This Card6 knockout strain may be useful in studies of signal transduction and NF-ΚB activation.
Dr. Tak Mak, University Health Network / University of Toronto
The targeted Card6 gene encodes a protein that carries a CARD, caspase recruitment domain, interacts with microtubules, modulates NF-ΚB activation and is upregulated beta IFN and gamma IFN.
These knock-out mice carry a mutation in which exon 4 has been deleted via Cre-mediated recombination. No gene product (mRNA or ΔCARD6S variant protein) is detected by RT-PCR analysis of splenocytes or Western blot analysis of bone marrow and thymocytes from homozygotes.
Mice that are homozygous for the targeted mutation are viable, fertile, and show no overt phenotype. During backcrossing, the Y chromosome may not have been fixed to the C57BL/6 genetic background.
A targeting vector containing a FRT site flanked Neo selection cassette and a 3’ end loxP was utilized in the construction of this mutant. This selection cassette was inserted upstream of exon 4 of the targeted gene, and another loxP site was inserted downstream of exon 4. The construct was electroporated into 129P2/OlaHsd derived E14K embryonic stem (ES) cells.

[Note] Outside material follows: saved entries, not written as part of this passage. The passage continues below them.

-- ==== Sys2Proof/Certificates/Slice0/Obligations.lean ====
section
/-! DEFINITION. The statements for the provers, one definition each. -/

namespace Sys2Proof.Machine

/-! ## The integer words of S -/

/-- The three-register words of major 0x00 and what R169 gives rd for the operands x (ra) and y (rb). -/
def aluRows (t : BitVec 4) (d a b : BitVec 5) (x y : W64) : List (Instr × W64) :=
  [(.sAdd t d a b, x + y), (.sSub t d a b, x - y), (.sAnd t d a b, x &&& y), (.sOr t d a b, x ||| y),
   (.sXor t d a b, x ^^^ y), (.sAndn t d a b, x &&& ~~~y),
   (.sSll t d a b, x <<< (y.toNat % 64)), (.sSrl t d a b, x >>> (y.toNat % 64)),
   (.sSra t d a b, x.sshiftRight (y.toNat % 64)),
   (.sMul t d a b, BitVec.ofNat 64 (x.toNat * y.toNat)), (.sMulh t d a b, BitVec.ofInt 64 (x.toInt * y.toInt / 2 ^ 64)),
   (.sMulhu t d a b, BitVec.ofNat 64 (x.toNat * y.toNat / 2 ^ 64)),
   (.sDiv t d a b, if y = 0 then BitVec.allOnes 64 else x.sdiv y),
   (.sDivu t d a b, if y = 0 then BitVec.allOnes 64 else x / y),
   (.sRem t d a b, if y = 0 then x else x.srem y), (.sRemu t d a b, if y = 0 then x else x % y),
   (.sMin t d a b, if x.toInt < y.toInt then x else y), (.sMax t d a b, if x.toInt < y.toInt then y else x),
   (.sMinu t d a b, if x.toNat < y.toNat then x else y), (.sMaxu t d a b, if x.toNat < y.toNat then y else x),
   (.sSlt t d a b, if x.toInt < y.toInt then 1 else 0), (.sSltu t d a b, if x.toNat < y.toNat then 1 else 0),
   (.sSeq t d a b, if x = y then 1 else 0), (.sSne t d a b, if x = y then 0 else 1)]

/-- The value of an immediate that is sign-extended (R146), under the 20 bits of a pending `s.imx` (R147). -/
def immS (p : Piece) (i : BitVec 10) : W64 :=
  match p.pre with
  | .imx h _ => BitVec.signExtend 64 (h ++ i)
  | _ => BitVec.signExtend 64 i

/-- The value of an immediate that is zero-extended. -/
def immU (p : Piece) (i : BitVec 10) : W64 :=
  match p.pre with
  | .imx h _ => BitVec.setWidth 64 (h ++ i)
  | _ => BitVec.setWidth 64 i

/-- X of the swizzle for a mode and a vault offset, by the table of R71. -/
def swizzleBits (m : BitVec 3) (x : W64) : BitVec 4 :=
  match m.toNat with
  | 0 => 0
  | 1 => x.extractLsb' 10 4
  | 2 => x.extractLsb' 14 4
  | 3 => x.extractLsb' 10 4 ^^^ x.extractLsb' 14 4
  | 4 => x.extractLsb' 11 4
  | 5 => x.extractLsb' 12 4
  | 6 => (x.extractLsb' 10 4).reverse
  | _ => x.extractLsb' 18 4

/-- The words of major 0x01, the shifts by an immediate and `s.swz`, and what R170, R171 and R174 give rd for the operand
x (ra). -/
def unaryRows (t : BitVec 4) (d a : BitVec 5) (h : BitVec 6) (m : BitVec 3) (x : W64) : List (Instr × W64) :=
  [(.sClz t d a, x.clz), (.sCtz t d a, x.ctz), (.sPopc t d a, x.cpop),
   (.sSextB t d a, (x.setWidth 8).signExtend 64), (.sSextH t d a, (x.setWidth 16).signExtend 64),
   (.sSextW t d a, (x.setWidth 32).signExtend 64), (.sZextW t d a, (x.setWidth 32).setWidth 64),
   (.sSlli t d a h, x <<< h.toNat), (.sSrli t d a h, x >>> h.toNat), (.sSrai t d a h, x.sshiftRight h.toNat),
   (.sSwz t d a m, x ^^^ ((swizzleBits m x).setWidth 64 <<< 6))]

/-- The words that take an immediate of 10 or, after `s.imx`, 30 bits, and what R171 gives rd for the operand x (ra). -/
def immRows (p : Piece) (t : BitVec 4) (d a : BitVec 5) (i : BitVec 10) (x : W64) : List (Instr × W64) :=
  [(.sAddi t d a i, x + immS p i), (.sAndi t d a i, x &&& immU p i), (.sOri t d a i, x ||| immU p i),
   (.sXori t d a i, x ^^^ immU p i), (.sSlti t d a i, if x.toInt < (immS p i).toInt then 1 else 0),
   (.sSltiu t d a i, if x.toNat < (immS p i).toNat then 1 else 0), (.sLui t d i, immU p i <<< 30)]

/-- The width of the bit field of `s.bfx` and `s.bfi` (R149), where the prefix leaves the reserved bits 0. -/
inductive FieldWidth (p : Piece) (w : BitVec 3) : Nat → Prop where
  | coded (h : p.pre = .none ∨ ∃ a, p.pre = .imx 0 a) : w.toNat < 7 → FieldWidth p w (2 ^ w.toNat)
  | one : p.pre = .none → w.toNat = 7 → FieldWidth p w 1
  | given (h : BitVec 20) (a : W64) : p.pre = .imx h a → w.toNat = 7 → h.toNat < 64 → FieldWidth p w (h.toNat + 1)

/-- The ones of a bit field of `n` bits at `pos`. -/
def fieldMask (pos n : Nat) : W64 := BitVec.ofNat 64 (2 ^ n - 1) <<< pos

end Sys2Proof.Machine

section
open Sys2Proof Sys2Proof.Machine

/-- Every three-register integer word completes and writes to rd what R169 gives; nothing else changes. The function code
numbers the words as R169's table does. -/
def Obligations.AluWordsWriteTheirResult : Prop :=
  ∀ (s : State) (t : BitVec 4) (d a b : BitVec 5), CanRun s 0 t → s.piece.pre = .none → RegsReady s.piece [a, b] →
    ∀ k iv, (aluRows t d a b (s.piece.reg a) (s.piece.reg b))[k]? = some iv →
      decodeText (0#2 ++ t ++ 0x00#6 ++ d ++ a ++ b ++ BitVec.ofNat 5 k).toNat = .ok iv.1
      ∧ ∃ u, exec iv.1 s = .next u ∧ WroteReg s u t d iv.2

/-- The words of one operand, the shifts by an immediate, `s.swz` and `s.madd` complete with the results of R170, R171,
R172 and R174. -/
def Sys2Proof.UnaryWordsWriteTheirResultPart : Prop :=
  ∀ (s : State) (t : BitVec 4) (d a b : BitVec 5) (h : BitVec 6) (m : BitVec 3), CanRun s 0 t → s.piece.pre = .none →
    (RegsReady s.piece [a] →
      ∀ iv ∈ unaryRows t d a h m (s.piece.reg a), ∃ u, exec iv.1 s = .next u ∧ WroteReg s u t d iv.2)
    ∧ (RegsReady s.piece [d, a, b] → ∃ u, exec (.sMadd t d a b) s = .next u
      ∧ WroteReg s u t d (s.piece.reg d + s.piece.reg a * s.piece.reg b))

/-- The immediate words complete with the results of R171, with and without `s.imx` before them (R147). -/
def Sys2Proof.ImmediateWordsWriteTheirResultPart : Prop :=
  ∀ (s : State) (t : BitVec 4) (d a : BitVec 5) (i : BitVec 10), CanRun s 0 t →
    (s.piece.pre = .none ∨ ∃ h x, s.piece.pre = .imx h x) → RegsReady s.piece [a] →
    ∀ iv ∈ immRows s.piece t d a i (s.piece.reg a), ∃ u, exec iv.1 s = .next u ∧ WroteReg s u t d iv.2

/-- `s.bfx` and `s.bfi` complete with the results of R173, for every width R149 gives; a field that would pass bit 63 is
cut there. -/
def Obligations.BitFieldWordsWriteTheirResult : Prop :=
  ∀ (s : State) (t : BitVec 4) (d a : BitVec 5) (pos : BitVec 6) (w : BitVec 3) (k : Nat), CanRun s 0 t →
    FieldWidth s.piece w k → RegsReady s.piece [a] →
    let n := Nat.min k (64 - pos.toNat)
    decodeText (0#2 ++ t ++ 0x0B#6 ++ d ++ a ++ 0#1 ++ pos ++ w).toNat = .ok (.sBfx t d a pos w)
    ∧ decodeText (0#2 ++ t ++ 0x0B#6 ++ d ++ a ++ 1#1 ++ pos ++ w).toNat = .ok (.sBfi t d a pos w)
    ∧ (∃ u, exec (.sBfx t d a pos w) s = .next u
      ∧ WroteReg s u t d ((s.piece.reg a >>> pos.toNat) &&& fieldMask 0 n))
    ∧ (RegsReady s.piece [d] → ∃ u, exec (.sBfi t d a pos w) s = .next u
      ∧ WroteReg s u t d ((s.piece.reg d &&& ~~~(fieldMask pos.toNat n))
          ||| ((s.piece.reg a <<< pos.toNat) &&& fieldMask pos.toNat n)))

/-- `s.imx` and `s.sem` complete: the prefix waits for the next word of S, with its own address kept for a trap (R93,
R147), and nothing else changes but S's program counter, past which S holds no word yet. -/
def Sys2Proof.PrefixesWaitForTheirWordPart : Prop :=
  ∀ (s : State) (h : BitVec 20) (o : BitVec 2) (sc kw kt : BitVec 3), s.piece.live = true → s.piece.pre = .none →
    exec (.sImx h) s = .next (s.setPiece { s.piece with
      pre := .imx h s.piece.s.pc, s := { s.piece.s with pc := s.piece.s.pc + 4, word := none } })
    ∧ exec (.sSem o sc kw kt) s = .next (s.setPiece { s.piece with
      pre := .sem o sc kw kt s.piece.s.pc, s := { s.piece.s with pc := s.piece.s.pc + 4, word := none } })

end

namespace Sys2Proof.Machine

/-! ## Loads, stores and atomics -/

/-- The loads with their size in bytes and whether they sign-extend (R175). -/
def loadRows (t : BitVec 4) (d a : BitVec 5) (kw kt : BitVec 3) : List (Instr × Nat × Bool) :=
  [(.sLdB t d a kw kt, 1, true), (.sLdH t d a kw kt, 2, true), (.sLdW t d a kw kt, 4, true), (.sLdD t d a kw kt, 8, false),
   (.sLdBu t d a kw kt, 1, false), (.sLdHu t d a kw kt, 2, false), (.sLdWu t d a kw kt, 4, false)]

/-- The access a load or store of a size makes (R166): the face of a turned page, the stack window, and the hub window
for 8 bytes. -/
def plainAcc (write : Bool) (size : Nat) : Acc := { write := write, turned := if write then .refuse else .face, stack := true, hub := size == 8 }

/-- The stores with their size in bytes (R175). -/
def storeRows (t : BitVec 4) (d a : BitVec 5) (kw kt : BitVec 3) : List (Instr × Nat) :=
  [(.sStB t d a kw kt, 1), (.sStH t d a kw kt, 2), (.sStW t d a kw kt, 4), (.sStD t d a kw kt, 8)]

/-- The atomics, and `s.cas` as code 10 (R184, R185). -/
def amoRows (t : BitVec 4) (d a b : BitVec 5) (w : BitVec 1) : List (Instr × Nat) :=
  [(.sAmoAdd t d a b w, 0), (.sAmoAnd t d a b w, 1), (.sAmoOr t d a b w, 2), (.sAmoXor t d a b w, 3),
   (.sAmoMin t d a b w, 4), (.sAmoMax t d a b w, 5), (.sAmoMinu t d a b w, 6), (.sAmoMaxu t d a b w, 7),
   (.sAmoSwap t d a b w, 8), (.sAmoFadd t d a b w, 9), (.sCas t d a b w, 10)]

/-- The ordering and scope a load has: its own, but relaxed at system scope where it reads the hub window (R68). -/
def loadOrd (p : Piece) (v : Bool) (pa : Nat) (pair : Option Nat) : OrdScope :=
  if !v && pair.isNone && inHubWin pa then { p.ordScope with ord := 0, scope := 4 } else p.ordScope

/-- The memory operation a load hands over, at the place the address check found; `turned` names the turned page it still
has to resolve (R112). -/
def loadOp (s s1 : State) (d : BitVec 5) (kw : BitVec 3) (adr : W64) (size : Nat) (sext : Bool) (v : Bool) (pa key : Nat)
    (pair : Option Nat) (turned : Option (Nat × Nat)) : MemOp :=
  let os := loadOrd s.piece v pa pair
  { blankOp s.focusP (.thread s.focusP) .read v pa adr size with
    rd := d.toNat, sext := sext, ord := os.ord, scope := os.scope, key := key, turned := turned
    remote := if turned = none then pair else none, deps := s1.sDeps os kw.toNat false }

/-- The memory operation a store hands over. -/
def storeOp (s s1 : State) (d : BitVec 5) (kw : BitVec 3) (adr : W64) (size : Nat) (v : Bool) (pa key : Nat)
    (pair : Option Nat) : MemOp :=
  { blankOp s.focusP (.thread s.focusP) .write v pa adr size with
    data := bytesOf size (s.piece.reg d).toNat, ord := s.piece.ordScope.ord, scope := s.piece.ordScope.scope
    deps := s1.sDeps s.piece.ordScope kw.toNat true, remote := pair, key := key }

/-- The memory operation an atomic hands over. -/
def amoOp (s s1 : State) (d b : BitVec 5) (fn : Nat) (adr : W64) (dbl v : Bool) (pa key : Nat) (pair : Option Nat) : MemOp :=
  let size := if dbl then 8 else 4
  { blankOp s.focusP (.thread s.focusP) .rmw v pa adr size with
    data := bytesOf size (s.piece.reg b).toNat, rd := d.toNat, sext := !dbl, fn := fn, cmp := s.piece.reg d
    ord := s.piece.ordScope.ord, scope := s.piece.ordScope.scope, deps := s1.sDeps s.piece.ordScope 0 true
    remote := pair, key := key }

/-- The word `i` of engine `e` completes in this step: exec answers a next state in which the engine goes on at `pc`, the
acting piece is as `p` besides what every word changes, and all the rest is as in `x`. -/
def Completes (i : Instr) (s : State) (e : Nat) (t : BitVec 4) (pc : W64) (p : Piece) (x : State) : Prop :=
  ∃ u, exec i s = .next u ∧ Ran s u e t pc p x

/-- The word of an atomic after its operation on the old value `old` and the operand `v`, `n` bits wide (R184, R185). -/
def amoResult (fn n old v : Nat) (cmp : W64) : Nat :=
  match fn with
  | 0 => (old + v) % 2 ^ n
  | 1 => old &&& v
  | 2 => old ||| v
  | 3 => old ^^^ v
  | 4 => if sgn n v < sgn n old then v else old
  | 5 => if sgn n old < sgn n v then v else old
  | 6 => if v < old then v else old
  | 7 => if old < v then v else old
  | 8 => v
  | 10 => if old = cmp.toNat % 2 ^ n then v else old
  | _ => if n = 32 then (storageFadd 0 old (widen 0 v)).1
    else
      let f i := (storageFadd 2 (bits old (16 * i) 16) (widen 2 (bits v (16 * i) 16))).1
      f 0 + f 1 * 2 ^ 16 + f 2 * 2 ^ 32 + f 3 * 2 ^ 48

end Sys2Proof.Machine

section
open Sys2Proof Sys2Proof.Machine

/-- A load whose address check passes retires when its read is sent (R164, R175): the operation is handed to the memory
system and tied to its knots, and rd waits for it. The face of a turned page is resolved at the word or, as the next choice
says, when the read performs (R112). A remote load may instead hold S at its word (log 17, DESIGN CHOICE); that form is
`AnsweredLoadsCompletePart`. What the lookup itself changes on the way to `s1` is said by `LookupChangesOnlyEntriesPart`. -/
def Sys2Proof.LoadsAreSentPart : Prop :=
  ∀ (s s1 : State) (t : BitVec 4) (d a : BitVec 5) (kw kt : BitVec 3) (v : Bool) (pa key : Nat) (pair : Option Nat)
    (face : Option (Nat × Nat)),
    CanS s t 2 [a] → Piece.ktClash kt s.piece = none → Fresh s →
    (s.begun 0 t).knotFull (s.piece.ordScope.tied kt.toNat) 1 = false →
    let os := loadOrd s.piece v pa pair
    let f := s1.chooseFace (s1.sDeps os kw.toNat false) face
    (pair = none ∨ f.1 ≠ none ∨ f.2.choose.1 ≠ 0) →
    ∀ r ∈ loadRows t d a kw kt,
      (s.begun 0 t).sAddr (s.piece.reg a) r.2.1 (plainAcc false r.2.1) = .ok s1 v pa key pair face →
      (pair = none → (s1.read v pa r.2.1).integ = none) →
      let s2 := if pair ≠ none ∧ f.1 = none then f.2.choose.2 else f.2
      let x := ((s2.addOp (loadOp s s1 d kw (s.piece.reg a) r.2.1 r.2.2 v pa key pair f.1)).sIssue os kt.toNat
        s2.opCount true).sRelease (s1.sTack os kw.toNat false)
      Completes r.1 s 0 t (s.piece.s.pc + 4) (x.piece.pendReg d s2.opCount) x

/-- A load that S waits for at its word completes once its reads are answered: rd takes the bytes that came, extended as
R175 says; a refused read traps instead, with the address of the read (R365). -/
def Sys2Proof.AnsweredLoadsCompletePart : Prop :=
  ∀ (s : State) (t : BitVec 4) (d a : BitVec 5) (kw kt : BitVec 3) (ids : List Nat),
    CanS s t 2 [a] → Piece.ktClash kt s.piece = none → s.piece.await = .load ids → (s.begun 0 t).answered ids = true →
    ∀ r ∈ loadRows t d a kw kt,
      match (s.begun 0 t).refused ids with
      | none =>
        Completes r.1 s 0 t (s.piece.s.pc + 4)
              ({ s.piece with await := .none }.setReg d (extendLoad r.2.2 (ids.map s.readBytes).flatten))
              { s with ops := s.ops.filter fun o => !ids.contains o.id }
      | some f =>
        exec r.1 s = .next (((s.begun 0 t).dropReads ids).wordTrap 0 t f.1 f.2.1 f.2.2)

/-- A store whose address check passes retires when its write is handed to the memory system (R164, R175): one operation
with the low bytes of rd, at the place the check found, or, where the choice says so, its 4-byte units one by one (R94,
R96). No byte of memory changes yet. -/
def Sys2Proof.StoresAreHandedOverPart : Prop :=
  ∀ (s s1 : State) (t : BitVec 4) (d a : BitVec 5) (kw kt : BitVec 3) (v : Bool) (pa key : Nat) (pair : Option Nat)
    (face : Option (Nat × Nat)),
    CanS s t 2 [a, d] → Piece.ktClash kt s.piece = none →
    (s.begun 0 t).knotFull (s.piece.ordScope.tied kt.toNat) 1 = false →
    (v = true ∨ pair ≠ none ∨ inHubWin pa = false) →
    ∀ r ∈ storeRows t d a kw kt,
      (s.begun 0 t).sAddr (s.piece.reg a) r.2 (plainAcc true r.2) = .ok s1 v pa key pair face →
      let o := storeOp s s1 d kw (s.piece.reg a) r.2 v pa key pair
      let x := ((s1.addWrite o).sIssueFrom s.piece.ordScope kt.toNat s1.opCount false).sRelease
        (s1.sTack s.piece.ordScope kw.toNat true)
      Completes r.1 s 0 t (s.piece.s.pc + 4) x.piece x
      ∧ ((x.ops = s1.ops ++ [{ o with grp := some s1.opCount, id := s1.opCount, level := if o.scope = 0 then 1 else 0 }])
        ∨ (r.2 = 8 ∧ pair = none ∧ s1.choose.1 ≠ 0 ∧ ∃ o1 o2, x.ops = s1.ops ++ [o1, o2]
          ∧ o1.addr = pa ∧ o2.addr = pa + 4 ∧ o1.data ++ o2.data = o.data))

Correctly targeted ES cells were injected into C57BL/6 blastocysts. The resulting chimeric animals were tested for germline transmission. Heterozygotes were crossed with Cre deleter mice carrying the Tg(CMV-cre)1Cgn/J transgene, on an unspecified genetic background, to delete the floxed exon 4.
The mice were then backcrossed to C57BL/6 for 10 generations. During backcrossing, the Y chromosome may not have been fixed to the C57BL/6 genetic background.
Upon arrival, sperm was cryopreserved. To establish our live colony, an aliquot of frozen sperm was used to fertilize C57BL/6J oocytes (Stock No. 000664).
A 48 SNP (single nucleotide polymorphism) panel analysis, with 43 markers covering all 19 chromosomes and the X chromosome, as well as 5 markers that distinguish between the C57BL/6J and C57BL/6N substrains, was performed on the rederived living colony at The Jackson Laboratory Repository. While the 43 markers throughout the genome suggested a C57BL/6 genetic background, all 5 markers that determine C57BL/6J from C57BL/6N were found to be segregating. These data suggest the mice sent to The Jackson Laboratory Repository were on a mixed C57BL/6J ; C57BL/6N genetic background.
|Allele Name||targeted mutation 1.1, Almut Dufner|
|Allele Type||Targeted (Null/Knockout)|
|Gene Symbol and Name||Card6, caspase recruitment domain family, member 6|
|Strain of Origin||129P2/OlaHsd|
|Molecular Note||The last coding exon was removed by germ-line, cre-mediated recombination. The absence of protein product was confirmed by western blot analysis on thymus and bone marrow extracts.|
When maintaining a live colony, these mice can be bred as homozygotes.
When using the Card6 KO mouse strain in a publication, please cite the originating article(s) and include JAX stock #029253 in your Materials and Methods section.